Your goal: Find "every operand value" and "decodeCmd 0x00000630 = .ok" in the records below. Copy the lines holding them and every line between, exactly, and no others.

The records:
-- ==== Sys2Proof/Certificates/Slice0/Obligations.lean ====
section
/-! DEFINITION. The statements about this model, for the provers. -/

open Sys2Proof Sys2Proof.Machine

/-! ## Encoding -/

/-- Decoding the encoding of a well-formed command gives the command back, for every command and every operand value
(30_encoding.md R80, R82, R84, R85, R88). -/
def Obligations.DecodeOfEncodeIsTheCommand : Prop :=
  ∀ i : Instr, i.wf = true → decodeCmd (encode i) = .ok i

/-- A word that decodes is the one encoding of the command it decodes to, and that command is well formed (30_encoding.md
R81, R85, R87). -/
def Obligations.DecodedWordIsItsEncoding : Prop :=
  ∀ (w : Word) (i : Instr), decodeCmd w = .ok i → i.wf = true ∧ encode i = w

/-- The two decode errors: UNSUPPORTED_MODE for exactly the two words with mode field 3 and neither w[11] nor RSV set,
ILLEGAL_CMD for every other word that is no command's encoding, and no other code (30_encoding.md R85, R86; 60_exceptions.md
R280, R281). -/
def Obligations.DecodeErrorsByWord : Prop :=
  ∀ w : Word,
    (decodeCmd w = .error .unsupportedMode ↔ w = 0x00000330 ∨ w = 0x00000730) ∧
    (decodeCmd w = .error .illegalCmd ↔
      w ≠ 0x00000330 ∧ w ≠ 0x00000730 ∧ ∀ i : Instr, i.wf = true → encode i ≠ w) ∧
    (∀ code, decodeCmd w = .error code → code = .unsupportedMode ∨ code = .illegalCmd)

/-- The opcodes 0x05-0x0F, 0x19-0x1F, 0x23-0x2F and 0x33-0xFF are reserved: no word with such an OP is a command
(30_encoding.md R86). -/
def Obligations.ReservedOpcodesAreIllegal : Prop :=
  ∀ w : Word,
    (0x05 ≤ (cmdOp w).toNat ∧ (cmdOp w).toNat ≤ 0x0F ∨ 0x19 ≤ (cmdOp w).toNat ∧ (cmdOp w).toNat ≤ 0x1F ∨
      0x23 ≤ (cmdOp w).toNat ∧ (cmdOp w).toNat ≤ 0x2F ∨ 0x33 ≤ (cmdOp w).toNat) →
    decodeCmd w = .error .illegalCmd

/-- The example words of 30_encoding.md R96 decode, or fail to decode, as its table says, and one word more of each family by
the opcode map of R84. -/
def Obligations.SpecExampleWordsDecode : Prop :=
  decodeCmd 0x00000000 = .ok .nop ∧ decodeCmd 0x00000001 = .ok .gfMul ∧
  decodeCmd 0x00000018 = .ok (.addRoundKey 0) ∧ decodeCmd 0x00000A18 = .ok (.addRoundKey 10) ∧
  decodeCmd 0x00000020 = .ok .keyExpand ∧ decodeCmd 0x00000030 = .ok (.modeStart .cbcEnc false) ∧
  decodeCmd 0x00000130 = .ok (.modeStart .cbcDec false) ∧ decodeCmd 0x00000230 = .ok (.modeStart .ctr false) ∧
  decodeCmd 0x00000630 = .ok (.modeStart .ctr true) ∧ decodeCmd 0x00000430 = .ok (.modeStart .cbcEnc true) ∧
  decodeCmd 0x00000330 = .error .unsupportedMode ∧ decodeCmd 0x00000530 = .error .illegalCmd ∧
  decodeCmd 0x00000B18 = .error .illegalCmd ∧ decodeCmd 0x00001000 = .error .illegalCmd ∧
  decodeCmd 0x00000010 = .ok .loadState ∧ decodeCmd 0x00000016 = .ok .mixColumns ∧
  decodeCmd 0x00000021 = .ok .encryptBlock ∧ decodeCmd 0x00000031 = .ok .modeBlock

/-! ## The lifecycle of a command -/

/-- When a command is pending that decodes to i and it is the core's turn, the step is exec of i, with the turn used up
(30_encoding.md R92; log entry 3); when no command is pending and no build runs, the core is idle and keeps every element
(46_control.md R271; 60_exceptions.md R296; log entries 3, 13). -/
def Obligations.StepRunsTheDecodedCommand : Prop :=
  (∀ (s : State) (w : Word) (i : Instr), s.sboxReady = true → s.pending = some w → decodeCmd w = .ok i → CoreTurn s →
    step s = exec i (setInputs s.inputs.tail s)) ∧
  (∀ s : State, s.sboxReady = true → s.pending = none → CoreTurn s →
    step s = .next (setInputs s.inputs.tail s))

/-- A pending word that does not decode completes, on the core's turn, with its code and changes nothing else (30_encoding.md R86,
R92; log entry 3). -/
def Obligations.IllegalWordCompletesWithItsCode : Prop :=
  ∀ (s : State) (w : Word) (code : ErrCode), s.sboxReady = true → s.pending = some w → decodeCmd w = .error code →
    CoreTurn s → step s = .next (failedWith code (setInputs s.inputs.tail s))

/-- The completion of any pending word writes PENDING <- none, DONE <- 1 and ERRCODE <- code: the decode error or the code the
command raises, 0 on success; and one with a code changes nothing else (30_encoding.md R93). The completion is the core's
turn (log entry 3). -/
def Obligations.CompletionBookkeepingIsPrecise : Prop :=
  ∀ (s : State) (w : Word), s.sboxReady = true → s.pending = some w → CoreTurn s →
    ∃ t, step s = .next t ∧ t.pending = none ∧ t.done = true ∧ t.errcode = completionCode w s ∧
      (completionCode w s ≠ .ok → t = failedWith (completionCode w s) (setInputs s.inputs.tail s))

/-- SEQUENCE_ERR is the only code a well-formed command raises, and it is raised exactly by ADD_ROUND_KEY with RK_VALID = 0
and by MODE_BLOCK in IDLE or with RK_VALID = 0 (60_exceptions.md R280). -/
def Obligations.SequenceErrorExactlyWhen : Prop :=
  ∀ (i : Instr) (s t : State), i.wf = true → exec i s = .next t →
    (t.errcode = .ok ∨ t.errcode = .sequenceErr) ∧
    (t.errcode = .sequenceErr ↔
      ((∃ idx, i = .addRoundKey idx) ∧ s.rkValid = false) ∨ (i = .modeBlock ∧ (s.mode = .idle ∨ s.rkValid = false)))

/-- Issue (30_encoding.md R91): a write to CMD while the core is not busy is one event that writes CMD_LAST, PENDING, DONE and
ERRCODE; while it is busy, the write is ignored and sets OVR; and BUSY stays 1 over every host access until the completion. -/
def Obligations.CmdWriteIssues : Prop :=
  (∀ (s : State) (w : Word) (rest : List Event), busy s = false → s.inputs = memWrite 0x000 w :: rest →
    ∃ t, step s = .next t ∧ busy t = true ∧
      t = { s with cmdLast := w, pending := some w, done := false, errcode := .ok, inputs := rest,
                   busLog := ⟨0x000, .write w, .okay, 0⟩ :: s.busLog }) ∧
  (∀ (s : State) (w : Word) (rest : List Event), busy s = true → s.inputs = memWrite 0x000 w :: rest →
    step s = .next { s with ovr := true, inputs := rest, busLog := ⟨0x000, .write w, .okay, 0⟩ :: s.busLog }) ∧
  (∀ (s t : State) (w : Word) (a : Access) (rest : List Event), s.pending = some w → s.inputs = .host a :: rest →
    step s = .next t → t.pending = some w ∧ (statusWord t).getLsbD 0 = true)

/-! ## The register window -/

/-- Writes while busy (20_memory.md R67): an accepted write to any offset is ignored, answers OKAY and sets OVR, and the core is
busy when PENDING is not none or the reset build runs. -/
def Obligations.BusyWriteIsIgnoredAndSetsOvr : Prop :=
  (∀ s : State, busy s = true ↔ s.pending ≠ none ∨ s.sboxReady = false) ∧
  (∀ (s : State) (off : Nat) (w : Word) (rest : List Event), WordOffset off → busy s = true →
    s.inputs = memWrite off w :: rest →
    step s = .next { s with ovr := true, inputs := rest, busLog := ⟨off, .write w, .okay, 0⟩ :: s.busLog })

/-- A read of a word of the window changes nothing but the host's log, and answers OKAY with the word's value
(20_memory.md R65, R66); at CMD that value is CMD_LAST (20_memory.md R57; 10_state.md R34, R40). -/
def Obligations.ReadHasNoSideEffect : Prop :=
  (∀ (s : State) (off : Nat) (rest : List Event), WordOffset off → s.inputs = memRead off :: rest →
    step s = .next { s with inputs := rest, busLog := ⟨off, .read, .okay, windowRead off s⟩ :: s.busLog }) ∧
  (∀ s : State, windowRead 0x000 s = s.cmdLast)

Exercise output:
/-- Decoding the encoding of a well-formed command gives the command back, for every command and every operand value
(30_encoding.md R80, R82, R84, R85, R88). -/
def Obligations.DecodeOfEncodeIsTheCommand : Prop :=
  ∀ i : Instr, i.wf = true → decodeCmd (encode i) = .ok i

/-- A word that decodes is the one encoding of the command it decodes to, and that command is well formed (30_encoding.md
R81, R85, R87). -/
def Obligations.DecodedWordIsItsEncoding : Prop :=
  ∀ (w : Word) (i : Instr), decodeCmd w = .ok i → i.wf = true ∧ encode i = w

/-- The two decode errors: UNSUPPORTED_MODE for exactly the two words with mode field 3 and neither w[11] nor RSV set,
ILLEGAL_CMD for every other word that is no command's encoding, and no other code (30_encoding.md R85, R86; 60_exceptions.md
R280, R281). -/
def Obligations.DecodeErrorsByWord : Prop :=
  ∀ w : Word,
    (decodeCmd w = .error .unsupportedMode ↔ w = 0x00000330 ∨ w = 0x00000730) ∧
    (decodeCmd w = .error .illegalCmd ↔
      w ≠ 0x00000330 ∧ w ≠ 0x00000730 ∧ ∀ i : Instr, i.wf = true → encode i ≠ w) ∧
    (∀ code, decodeCmd w = .error code → code = .unsupportedMode ∨ code = .illegalCmd)

/-- The opcodes 0x05-0x0F, 0x19-0x1F, 0x23-0x2F and 0x33-0xFF are reserved: no word with such an OP is a command
(30_encoding.md R86). -/
def Obligations.ReservedOpcodesAreIllegal : Prop :=
  ∀ w : Word,
    (0x05 ≤ (cmdOp w).toNat ∧ (cmdOp w).toNat ≤ 0x0F ∨ 0x19 ≤ (cmdOp w).toNat ∧ (cmdOp w).toNat ≤ 0x1F ∨
      0x23 ≤ (cmdOp w).toNat ∧ (cmdOp w).toNat ≤ 0x2F ∨ 0x33 ≤ (cmdOp w).toNat) →
    decodeCmd w = .error .illegalCmd

/-- The example words of 30_encoding.md R96 decode, or fail to decode, as its table says, and one word more of each family by
the opcode map of R84. -/
def Obligations.SpecExampleWordsDecode : Prop :=
  decodeCmd 0x00000000 = .ok .nop ∧ decodeCmd 0x00000001 = .ok .gfMul ∧
  decodeCmd 0x00000018 = .ok (.addRoundKey 0) ∧ decodeCmd 0x00000A18 = .ok (.addRoundKey 10) ∧
  decodeCmd 0x00000020 = .ok .keyExpand ∧ decodeCmd 0x00000030 = .ok (.modeStart .cbcEnc false) ∧
  decodeCmd 0x00000130 = .ok (.modeStart .cbcDec false) ∧ decodeCmd 0x00000230 = .ok (.modeStart .ctr false) ∧
  decodeCmd 0x00000630 = .ok (.modeStart .ctr true) ∧ decodeCmd 0x00000430 = .ok (.modeStart .cbcEnc true) ∧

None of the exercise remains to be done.